Село Красное с мельницей и маслобойней в советское время превратилось в город Красногородск. Мельница сохранилась: в позапрошлом уже, девятнадцатом веке строили добротно. Маслобойня стала маслосырзаводом, потом появился кирпичный завод, мастерские по ремонту сельхозтехники. В Красногородске, как в каждом районном городе, были почта, больница, библиотека, кинотеатр, отдел милиции, райком партии, райком комсомола, райисполком и средняя школа, в которой я, Умнов Петр Сергеевич, учился. То, что я Сергеевич, для меня ничего не значило. Был какой-то Сергей Петрович, которому мать сдавала комнату в нашем доме. Мать жила в доме, построенном ее отцом, моим дедом, который погиб на фронте.

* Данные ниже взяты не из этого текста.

/-- One channel's vote frame (R262): whether it is valid (R263), six target sets of 69 bits in the order CAP, SHED,
CLOFF, SEQOFF, SAFE, SYSFLT, and the sequencer decision. -/
structure VoteFrame where
  chan : Nat
  valid : Bool
  acts : Vector (BitVec 69) 6
  dec : BitVec 9
  deriving DecidableEq, Repr

/-- A raise of a source that no evaluation has taken yet (R269, R279): the source, DEV_STATE.STATE and the operating
time at the raise. -/
structure Raise where
  src : Nat
  st : Nat
  ms : BitVec 48
  us : Nat
  deriving DecidableEq, Repr

/-- An action of a fault that is not yet complete (R282): its code in the bit order of the reaction entry, and its
target in the numbering of the vote frame (0 package, 1 + x region, 5 + n cluster, 21 + n phase). -/
structure OpenAct where
  act : Nat
  tgt : Nat
  deriving DecidableEq, Repr

/-- The contents of the last BUSSTATE frame (R368). -/
structure BusState where
  segA : BitVec 16 := 0
  segB : BitVec 16 := 0
  rects : BitVec 8 := 0
  soc : BitVec 8 := 0
  hold : Bool := false
  deriving DecidableEq, Repr

/-- An event record as created (R383): its type, SEQ, time, power-cycle count and payload words. -/
structure OwlRec where
  type : Nat
  seq : BitVec 32
  ms : BitVec 48
  us : Nat
  pcyc : BitVec 32
  payload : List Word
  deriving DecidableEq, Repr

/-- An event slot that is not free (R383, R387, R388): sixteen words, or torn by power loss, or marked bad. -/
inductive OwlSlot where
  | words (w : List Word)
  | torn
  | bad
  deriving DecidableEq, Repr

/-- The state record of the counter area (R381): trip latches, CAUSE, RESEATPEND and the retry time (R212), DMFLAG
(R241), TSD latches (R292). -/
structure StateRec where
  trip : BitVec 3 := 0
  cause : Vector (BitVec 3) 3 := Vector.replicate 3 0
  reseat : Bool := false
  remain : BitVec 12 := 0
  dmFlag : Bool := false
  tsd : BitVec 16 := 0
  deriving DecidableEq, Repr

/-- The boot record of the counter area (R381, R397 to R399). -/
structure BootRec where
  active : Bool := false
  prior : Bool := false
  pvalid : Bool := false
  pend : Option Bool := none
  trial : Bool := false
  tries : Nat := 0
  trialT : Nat := 0
  arb : BitVec 8 := 0
  deriving DecidableEq, Repr

/-- An overlay bank (R74): format, sequence number, hash and entries. -/
structure Bank where
  fmt : BitVec 16
  seq : BitVec 32
  hash : BitVec 64
  entries : List (Nat × Word)
  deriving DecidableEq, Repr

/-- One owned resource (R71, R72): class, index, owner, and whether a host claim made it (the image otherwise). -/
structure Own where
  cls : Nat
  idx : Nat
  owner : Nat
  claimed : Bool
  deriving DecidableEq, Repr


/-! ### The state, unit by unit -/

/-- The supply, reset and die conditions. -/
structure PowerSt where
  /-- R39, R44: V5 at or above 2.5 V since POWER_UP (the sense die keeps its latches). -/
  powered : Bool := false
  /-- R44: V5 at or above 4.85 V. -/
  v5Good : Bool := false
  /-- R44: VDD08 and VDD18 in regulation. -/
  railsOk : Bool := false
  /-- R79: root PLL locked to XIN. -/
  rootLocked : Bool := false
  /-- R39: VDDIO mode latched (the mode itself is DEV_PWRSTAT.IOMODE). -/
  vddioLatched : Bool := false
  /-- R45: RESET# held low long enough to be a reset. -/
  resetLow : Bool := false
  /-- R19: DIE_HOT in force: capture and stream port stopped. -/
  dieHot : Bool := false
  /-- R19: BOOT waits for both dies below 135 C. -/
  hotWait : Bool := false
  /-- R19: whether this BOOT started with a hot die is known. -/
  tempRead : Bool := false
  /-- R18: control-die heartbeat missing: control die treated as dead until BOOT. -/
  heartbeatLost : Bool := false
  /-- R276: the 5 ms of R276 have ended and GA, GB, GH are held off. -/
  safeGatesOff : Bool := false
  /-- R50: a BOOT has been entered since V5 rose above 2.5 V. -/
  booted : Bool := false
  /-- R120, R200: a failed check of an HV cluster on VBUS: no feed connected before the next BOOT. -/
  feedsBarred : Bool := false
  deriving DecidableEq, Repr

/-- The test access port (R55) and what a debug instruction halts (R70). -/
structure TapSt where
  /-- R55: instruction register (captures 0b0000_0001); DESIGN CHOICE see log. -/
  ir : BitVec 8 := 0x01
  /-- R55: instruction in force. -/
  inst : TapInst := .bypass
  /-- R55: boundary register: 115 balls in ball-map order, 3 cells each (input, output, control); 345 cells. -/
  boundary : List (BitVec 3) := []
  /-- R70, R98: service core halted by a debug instruction. -/
  halted : Bool := false
  /-- R98: FRZ timers hold their count (third TMR cycle after the halt). -/
  frozen : Bool := false
  /-- R98: TMR cycles until FRZ timers follow a halt or a release of the service core. -/
  freezeIn : Nat := 0
  /-- R56: safe-off was forced while EXTEST, CLAMP or HIGHZ was loaded: every PWM ball at the mid level. -/
  forcedMid : Bool := false
  deriving DecidableEq, Repr

/-- The root reference and the counts of time. -/
structure ClockSt where
  /-- R80: consecutive accepted SYNC_IN edges, to 16. -/
  qualCount : Nat := 0
  /-- R80: SYNC_IN qualified. -/
  qualified : Bool := false
  /-- R80, R81: root steering towards SYNC_IN. -/
  steering : Bool := false
  /-- R81: consecutive missing periods. -/
  missing : Nat := 0
  /-- R83: XIN has shown no transition for 10 us. -/
  xinDead : Bool := false
  /-- R86: accepted edges since qualification (MODE 2 alignment counting). -/
  alignCount : Nat := 0
  /-- R86: bit n: the last accepted edge is an alignment edge of CLn. -/
  alignEdge : BitVec 16 := 0
  /-- R173: internal TMR count, from the entry to STANDBY. -/
  tmr : BitVec 48 := 0
  /-- R379: ticks of 10 ns since the last whole operating microsecond (0 to 99). -/
  opTicks : Nat := 0
  /-- R379: microseconds within the operating millisecond, 0 to 999. -/
  us : Nat := 0
  /-- R379: operating milliseconds. -/
  ms : BitVec 48 := 0
  /-- R280: microseconds since BOOT, wrapping. -/
  usBoot : BitVec 32 := 0
  /-- R212, R399: microseconds within the present second of the 1 s counters, 0 to 999,999. -/
  sub : Nat := 0
  deriving DecidableEq, Repr

/-- What a timer holds beside its registers. -/
structure TimerSt where
  /-- R90: CMPA armed. -/
  armA : Bool := true
  /-- R90: CMPB armed. -/
  armB : Bool := true
  /-- R91: LATE fire pending on CMPA. -/
  fireA : Bool := false
  /-- R91: LATE fire pending on CMPB. -/
  fireB : Bool := false
  /-- R92: low word of a linked pair's TMn_CNT waiting for the high word. -/
  hold : Option (BitVec 32) := none
  /-- R92: the same for CMPA. -/
  holdA : Option (BitVec 32) := none
  /-- R92: the same for CMPB. -/
  holdB : Option (BitVec 32) := none
  /-- R87: value that loads at the next tick. -/
  load : Option (BitVec 32) := none
  deriving DecidableEq, Repr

Мать хотела решить при помощи квартиранта сразу несколько проблем. Для поддержания дома требовалась мужская сила: то крыльцо сгнило, то крыша протекла, то забор на огороде завалился. К тому же, как показывал красногородский опыт, очень часто квартиранты женились на владелицах домов, конечно, если эти женщины были не уродливыми и не старыми. Моя мать была красивой, хотя, судя по старым фотографиям, после родов она располнела и потеряла талию, а от постоянной физической работы раздалась в плечах и бедрах. Как только она забеременела и сообщила квартиранту, что будет рожать, он рассчитался с кирпичного завода, и, когда мать вернулась с почты, где принимала и выдавала посылки, квартиранта уже не было. От него, кроме меня, ничего не осталось — ни фотографий, ни вещей. Он как пришел в дом с одним чемоданом, так с чемоданом и ушел, забрав все свое: от помазка для бритья до нестираной рубашки, он ее вынул из узла с грязным бельем. Я знал, что он был старше матери на пять лет, следовательно, 1925 года рождения. Теперь, встречая семидесятипятилетних стариков по имени Сергей Петрович, я всегда думаю — не мой ли отец, но в расспросы не вступаю, зачем нужен больной старик, который мне уже ничем помочь не может, а я ему помогать совсем не обязан.

Когда я подрос, то вся мужская работа досталась мне: подбить, подкрасить, наколоть дров, принести с колодца воду, накосить сено для двух коз, нарубить хряпу — свекольную ботву для двух подсвинков.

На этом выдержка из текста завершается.